I have found that they don’t tend to be too bothered by much in the way of diseases. The aphids don’t seem particularly interested. Because they’re off the ground and have quite prickly stems they tend to be left alone by slugs and snails. I have experienced powdery mildew with them. This is a problem I often face with brassicas too. I assume it’s because I try to pack too many things into my small garden so air doesn’t circulate as well around the leaves. Keep an eye out for it. I love wandering around the garden to see what’s growing so this isn’t a chore. As soon as I spot powdery mildew I remove all the leaves that are affected and then spray the rest of the plant with a solution containing half a teaspoon of bicarbonate soda, half a teaspoon of oil and a few drops of washing up liquid.     

Harvest July to September. They can be harvested as soon as you like. You can experiment to see how large you want to grow them before you eat them.

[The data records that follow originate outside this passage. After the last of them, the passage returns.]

-- ==== Sys2Proof/Laws/Seams.lean ====
section
/-! SUPPORT. What seam tracking and the matcher of a line can do: they change that line's seam tracking and matcher, the
coil table and what goes with it, and nothing else. -/

namespace Sys2Proof.Machine

theorem SeamFrame.setSeams (s : State) (l : LineId) (q : List SeamEntry) : SeamFrame l s (s.setSeams l q) :=
  SeamFrame.setLine s rfl
theorem SeamFrame.setThrough (s : State) (l : LineId) (ns : List Nat) : SeamFrame l s (s.setThrough l ns) :=
  SeamFrame.setLine s rfl
theorem SeamFrame.setMatcher (s : State) (l : LineId) (m : Matcher) : SeamFrame l s (s.setMatcher l m) :=
  SeamFrame.setLine s rfl
theorem SeamFrame.setLastSeamIn (s : State) (l : LineId) (p : Nat) : SeamFrame l s (s.setLastSeamIn l p) :=
  SeamFrame.setLine s rfl
theorem SeamFrame.setLastExitSeam (s : State) (l : LineId) (p : Nat) : SeamFrame l s (s.setLastExitSeam l p) :=
  SeamFrame.setLine s rfl
theorem SeamFrame.setLastShear (s : State) (l : LineId) (p : Nat) : SeamFrame l s (s.setLastShear l p) :=
  SeamFrame.setLine s rfl

theorem SeamFrame.setQueue (s : State) (l : LineId) (k : Kind) (q : List Word) : SeamFrame l s (s.setQueue l k q) := by
  cases k
  · exact (SeamFrame.setLine s (ln := (s.line l).setQueue .entry q) rfl).trans (TableFrame.judgeAnnounce _).seam
  · exact SeamFrame.setLine s (ln := (s.line l).setQueue .exit q) rfl

theorem SeamFrame.announced (s : State) (k : Kind) (l : LineId) (q : List Word) (p n : Nat) :
    SeamFrame l s (s.announced k l q p n) := by
  unfold State.announced
  split
  · exact (TableFrame.anomaly _ _ _ _ _).seam
  · exact SeamFrame.setQueue _ _ _ _

theorem SeamFrame.openRecord (s : State) (k : Kind) (l : LineId) (p : Nat) (t : Time) :
    SeamFrame l s (s.openRecord k l p t).1 := by
  unfold State.openRecord
  split
  · rename_i hc
    exact ((TableFrame.allocate s _ hc).trans (TableFrame.mark _ _)).seam.trans (SeamFrame.announced _ _ _ _ _ _)
  · exact SeamFrame.refl l s

theorem TableFrame.sourceLookup (s : State) (n : Nat) : TableFrame s (s.sourceLookup n) := by
  unfold State.sourceLookup
  repeat' split
  all_goals first | exact TableFrame.refl s | exact TableFrame.modify _ _ _

theorem TableFrame.suspectOpen (s : State) (n : Nat) : TableFrame s (s.suspectOpen n) := TableFrame.modify _ _ _

theorem TableFrame.suspectEntry (s : State) (e : SeamEntry) : TableFrame s (s.suspectEntry e) := by
  unfold State.suspectEntry
  split
  · exact TableFrame.suspectOpen _ _
  · exact (TableFrame.suspectOpen _ _).trans (TableFrame.suspectOpen _ _)

theorem SeamFrame.pushSeam (s : State) (l : LineId) (e : SeamEntry) : SeamFrame l s (s.pushSeam l e) := by
  unfold State.pushSeam
  split
  · exact SeamFrame.setSeams _ _ _
  · split
    · exact SeamFrame.setSeams _ _ _
    · exact (SeamFrame.setSeams _ _ _).trans ((TableFrame.anomaly _ _ _ _ _).trans (TableFrame.suspectEntry _ _)).seam

theorem TableFrame.closeLoading (s : State) (c : Option Record) (p : Nat) (t : Time) :
    TableFrame s (s.closeLoading c p t) := by
  unfold State.closeLoading
  split
  · exact TableFrame.refl s
  · exact TableFrame.modify _ _ _

theorem SeamFrame.enterSeam (s : State) (l : LineId) (p : Nat) (t : Time) (n : Nat) (c : Option Record) :
    SeamFrame l s (s.enterSeam l p t n c) :=
  (TableFrame.sourceLookup _ _).seam.trans ((SeamFrame.pushSeam _ _ _).trans
    ((SeamFrame.setLastSeamIn _ _ _).trans (TableFrame.markIf _ _ _).seam))

theorem SeamFrame.acceptSeamIn (s : State) (l : LineId) (p : Nat) (t : Time) :
    SeamFrame l s (s.acceptSeamIn l p t).1 :=
  (TableFrame.closeLoading _ _ _ _).seam.trans ((SeamFrame.openRecord _ _ _ _ _).trans
    (SeamFrame.enterSeam _ _ _ _ _ _))

theorem TableFrame.checkElongation (s : State) (l : LineId) (n e p : Nat) :
    TableFrame s (s.checkElongation l n e p) := by
  unfold State.checkElongation
  split
  · exact (TableFrame.modify _ _ _).trans (TableFrame.anomaly _ _ _ _ _)
  · exact TableFrame.refl s

theorem TableFrame.endExitSpan (s : State) (l : LineId) (r : Record) (p : Nat) : TableFrame s (s.endExitSpan l r p) :=
  (TableFrame.modify _ _ _).trans ((TableFrame.checkElongation _ _ _ _ _).trans (TableFrame.settleCheck _ _))

theorem SeamFrame.closeExitOpen (s : State) (l : LineId) (p : Nat) : SeamFrame l s (s.closeExitOpen l p).1 := by
  unfold State.closeExitOpen
  split
  · exact SeamFrame.refl l s
  · split
    · exact SeamFrame.setThrough _ _ _
    · split
      · exact SeamFrame.refl l s
      · split
        · exact SeamFrame.setThrough _ _ _
        · exact (TableFrame.endExitSpan _ _ _ _).seam

theorem SeamFrame.pushThrough (s : State) (l : LineId) (n p : Nat) : SeamFrame l s (s.pushThrough l n p) := by
  unfold State.pushThrough
  split
  · exact SeamFrame.setThrough _ _ _
  · split
    · exact SeamFrame.setThrough _ _ _
    · exact (SeamFrame.setThrough _ _ _).trans (TableFrame.anomaly _ _ _ _ _).seam

theorem SeamFrame.startExitSpan (s : State) (l : LineId) (n p : Nat) : SeamFrame l s (s.startExitSpan l n p).1 := by
  unfold State.startExitSpan
  split
  · exact SeamFrame.refl l s
  · split
    · exact SeamFrame.refl l s
    · exact (TableFrame.modify _ _ _).seam.trans (SeamFrame.pushThrough _ _ _ _)

theorem SeamFrame.acceptExitSeam (s : State) (l : LineId) (p : Nat) : SeamFrame l s (s.acceptExitSeam l p).1 := by
  unfold State.acceptExitSeam
  split
  · exact (TableFrame.anomaly _ _ _ _ _).seam.trans (SeamFrame.setLastExitSeam _ _ _)
  · exact (SeamFrame.setSeams _ _ _).trans ((SeamFrame.closeExitOpen _ _ _).trans
      ((SeamFrame.startExitSpan _ _ _ _).trans (SeamFrame.setLastExitSeam _ _ _)))

theorem TableFrame.cutAnomalies (s : State) (l : LineId) (p n : Nat) (codes : List AnomalyCode) :
    TableFrame s (s.cutAnomalies l p n codes) :=
  foldl_frame TableFrame.refl TableFrame.trans _ (fun _ _ => TableFrame.anomaly _ _ _ _ _) codes s

theorem TableFrame.mapRecord (s : State) (w : Record) : TableFrame s (s.mapRecord w) := by
  unfold State.mapRecord
  split
  · exact TableFrame.refl s
  · exact TableFrame.mapWrite _ _ _

theorem SeamFrame.cutRecord (s : State) (l : LineId) (w : Record) (p : Nat) (t : Time) :
    SeamFrame l s (s.cutRecord l w p t) :=
  (TableFrame.modify _ _ _).seam.trans ((SeamFrame.setThrough _ _ _).trans ((TableFrame.cutAnomalies _ _ _ _ _).trans
    ((TableFrame.mapRecord _ _).trans (TableFrame.settleCheck _ _))).seam)

theorem SeamFrame.cutWinding (s : State) (l : LineId) (c : Option Record) (p : Nat) (t : Time) :
    SeamFrame l s (s.cutWinding l c p t) := by
  unfold State.cutWinding
  split
  · exact SeamFrame.refl l s
  · exact SeamFrame.cutRecord _ _ _ _ _

theorem SeamFrame.acceptShear (s : State) (l : LineId) (p : Nat) (t : Time) :
    SeamFrame l s (s.acceptShear l p t).1 :=
  (SeamFrame.cutWinding _ _ _ _ _).trans ((SeamFrame.openRecord _ _ _ _ _).trans
    ((SeamFrame.setLastShear _ _ _).trans (TableFrame.markIf _ _ _).seam))

theorem TableFrame.tagEvent (s : State) (l : LineId) (p : Nat) (k : Fin 3) : TableFrame s (s.tagEvent l p k) := by
  unfold State.tagEvent
  split
  · exact TableFrame.anomaly _ _ _ _ _
  · exact TableFrame.modify _ _ _

theorem SeamFrame.seamInEvent (s : State) (l : LineId) (p : Nat) (t : Time) : SeamFrame l s (s.seamInEvent l p t) := by
  unfold State.seamInEvent
  split
  · exact SeamFrame.acceptSeamIn _ _ _ _
  · exact (TableFrame.anomaly _ _ _ _ _).seam

theorem SeamFrame.exitSeamEvent (s : State) (l : LineId) (p : Nat) : SeamFrame l s (s.exitSeamEvent l p) := by
  unfold State.exitSeamEvent
  split
  · exact SeamFrame.acceptExitSeam _ _ _
  · exact (TableFrame.anomaly _ _ _ _ _).seam

theorem SeamFrame.shearEvent (s : State) (l : LineId) (p : Nat) (t : Time) : SeamFrame l s (s.shearEvent l p t) := by
  unfold State.shearEvent
  split
  · exact SeamFrame.acceptShear _ _ _ _
  · exact (TableFrame.anomaly _ _ _ _ _).seam

/-! ## The matcher -/

theorem SeamFrame.matchEvent (s : State) (l : LineId) (k : Fin 3) (m : Nat) : SeamFrame l s (s.matchEvent l k m) := by
  unfold State.matchEvent
  split
  · exact SeamFrame.exitSeamEvent _ _ _
  · exact (TableFrame.tagEvent _ _ _ _).seam

theorem SeamFrame.judgeHole (s : State) (l : LineId) (ps : List Nat) (al : List (Fin 3)) (p : Nat) (d : Int) :
    SeamFrame l s (s.judgeHole l ps al p d) := by
  unfold State.judgeHole
  dsimp only
  split
  · exact (TableFrame.anomaly _ _ _ _ _).seam.trans (SeamFrame.setMatcher _ _ _)
  · split
    · exact SeamFrame.setMatcher _ _ _
    · exact (SeamFrame.setMatcher _ _ _).trans (SeamFrame.matchEvent _ _ _ _)

theorem SeamFrame.holeEvent (s : State) (l : LineId) (p : Nat) : SeamFrame l s (s.holeEvent l p) := by
  unfold State.holeEvent
  dsimp only
  split
  · exact SeamFrame.setMatcher _ _ _
  · split
    · exact SeamFrame.setMatcher _ _ _
    · exact SeamFrame.judgeHole _ _ _ _ _ _
  · split
    · exact SeamFrame.refl l s
    · exact SeamFrame.setMatcher _ _ _

theorem SeamFrame.matcherMoved (s : State) (l : LineId) (f : Bool) : SeamFrame l s (s.matcherMoved l f) := by
  unfold State.matcherMoved
  dsimp only
  split
  · split
    · split
      · exact SeamFrame.setMatcher _ _ _
      · exact SeamFrame.refl l s
    · exact SeamFrame.refl l s
  · exact SeamFrame.setMatcher _ _ _

/-- A capture (R22) changes its line's seam tracking and matcher, the coil table and what goes with it. -/
theorem SeamFrame.capture (s : State) (l : LineId) (i : MarkerInput) (p : Nat) (t : Time) :
    SeamFrame l s (s.capture l i p t) := by
  cases i
  · exact SeamFrame.seamInEvent _ _ _ _
  · exact SeamFrame.holeEvent _ _ _
  · exact SeamFrame.shearEvent _ _ _ _

end Sys2Proof.Machine
end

They can be cooked in any way a courgette is cooked. They don’t tend to be bitter like courgettes can be. I put it into pasta sauces or cook it with garlic, cumin and tomatoes. My favourite way, mostly because it’s easy and I’m lazy, is to just slice into little discs about 1cm thick and fry in a little oil. A pinch of salt and a tiny sprinkle of sugar is all it needs.

If anyone has had any experience with the ‘little trombones’ please do comment and let us know what you think, if you know of any diseases to watch out for or we’d love to hear if you have any great recipes. These definitely lead to giggly growing.

Before anyone says anything rude… this was my vegetable elephant with leafy ears. The poor elephant was roasted with garlic and a pinch of chicken stock, beetroot leaves and all!